The same was true of his Tchaikovsky "Pathetique" - a dazzling march-scherzo, for which he would always allow applause at the end, followed by a less than lacerating lament-finale, at least at the Proms. Unquestionably, though, he did find his own way with Rachmaninov's orchestral works, and the Symphonic Dances recorded at the time of our meeting in 199 remain among the best, both spring-heeled and well-earthed where necessary.

As a former Soviet citizen, Jansons had a good long-term relationship with what was the Leningrad Philharmonic when he first took up a post there in 1985; their recording together of Shostakovich's ostensible hymn to the city's suffering and resilience, the Seventh Symphony, was an early triumph. He also brought a lighter, brighter, faster approach to the Fifth, a difficult work to justify at heavier tempi. The concert hall was his realm but he made two remarkable ventures into the Amsterdam opera house with his Concertgebouw, proving a superb man of the theatre in Shostakovich's Lady Macbeth of Msensk and Tchaikovsky's Queen of Spades. The sound recording is perhaps preferable to the DVD of Stefan Herheim's composer-centric production, but three clips from that give a good idea of the mastery.

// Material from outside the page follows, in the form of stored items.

-- ==== Sys2Proof/Machine/Management.lean ====
section
/-!
DEFINITION. The meanings of the failure detector's rows and of the MGMT frames to an end-point (23 R539 to R552; 21 R508, R513).
-/

namespace Sys2Proof.Machine

/-- A MGMT frame at the switch leaves its inbox. -/
def State.mgmtIn (s : State) (f : Frame) (g : State → State) : State := g (s.takeInbox (internalOut f) f)

/-- HEARTBEAT at an end-point: answered on its port (23 R545). -/
def execHeartbeat (port : Nat) (f : Frame) (s : State) : Host.Outcome State Fault Refusal := .next (s.epIn port f fun s => s.epHeartbeat port f)

/-- HEARTBEAT_ACK at a switch: the count of misses becomes 0 (23 R545). -/
def execHeartbeatAck (_port : Nat) (f : Frame) (s : State) : Host.Outcome State Fault Refusal := .next (s.mgmtIn f fun s => s.heartbeatAck f.src f.data)

/-- A whole 100 µs of fabric time (23 R545). -/
def execHeartbeatInstant (s : State) : Host.Outcome State Fault Refusal := .next s.heartbeatInstant

/-- SUSPECT: relayed, and held at a switch (23 R546). -/
def State.suspectAt (s : State) (d : Dev) (port : Nat) (f : Frame) : State :=
  match d with
  | .sw => s.mgmtIn f fun s => (s.flood .sw (some port) mSuspect f.data).suspectSwitch (field f.data 0 2) (field f.data 2 1) (field f.data 3 2)
  | .ep => s.epIn port f fun s => s.flood .ep (some port) mSuspect f.data

def execSuspect (d : Dev) (port : Nat) (f : Frame) (s : State) : Host.Outcome State Fault Refusal := .next (s.suspectAt d port f)

/-- A held SUSPECT is no longer valid (23 R546). -/
def execSuspectExpiry (endpoint sender : Nat) (s : State) : Host.Outcome State Fault Refusal :=
  .next (if (s.sw.epRec endpoint).suspects.contains sender then s.onEpRec endpoint fun r => { r with suspects := r.suspects.filter (· != sender) } else s)

/-- VERDICT (23 R547 to R549). -/
def execVerdict (d : Dev) (port : Nat) (f : Frame) (s : State) : Host.Outcome State Fault Refusal :=
  .next (match d with
    | .sw => s.mgmtIn f fun s => (s.verdictSwitch port f).regionGone
    | .ep => s.epIn port f fun s => s.epVerdict port f)

/-- FENCE_NOTICE at an end-point (23 R552). -/
def execFenceNotice (port : Nat) (f : Frame) (s : State) : Host.Outcome State Fault Refusal := .next (s.epIn port f fun s => s.fenceNotice port f)

/-- ADMIT at an end-point (14 R367, 23 R550, R551). -/
def execAdmitFrame (port : Nat) (f : Frame) (s : State) : Host.Outcome State Fault Refusal :=
  .next (s.epIn port { f with typ := ftMgmt, opx := opxAt mAdmit 36 } fun s => s.epAdmit port f)

/-- CONFIG at an end-point (23 R539). -/
def execConfig (port : Nat) (f : Frame) (s : State) : Host.Outcome State Fault Refusal := .next (s.epIn port f fun s => s.epConfig port f)

/-- SLOT_CLOSE at an end-point (21 R508, R513). -/
def execSlotClose (port : Nat) (f : Frame) (s : State) : Host.Outcome State Fault Refusal := .next (s.epIn port f fun s => s.slotClose port f)

/-- SLOT_OPEN at an end-point (21 R508). -/
def execSlotOpen (port : Nat) (f : Frame) (s : State) : Host.Outcome State Fault Refusal := .next (s.epIn port f fun s => s.slotOpen port f)

/-- 100 ms after an end-point fenced a port for link loss the port enters DETECT (23 R544). -/
def execEndpointPortRedetect (port : Nat) (s : State) : Host.Outcome State Fault Refusal :=
  .next (s.epEv fun s => if (s.ep.getLink port).fenceWhy = 1 then s.epRedetect port else s)

end Sys2Proof.Machine
end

The heart condition which had once felled Jansons on the podium - unlike his father, he survived the experience - seemed under control until his death on 30 November, which took friends by surprise. He's gone too soon, especially given the celebrated longevity of conducting careers, but his world is in good hands: Yannick Nézet-Séguin, who took over his Proms concerts with the Bavarian Radio Symphony Orchestra this summer, is as fine an interpreter as Andris Nelsons, the fellow-Latvian who was his only pupil. And we have the legacy to listen to and watch.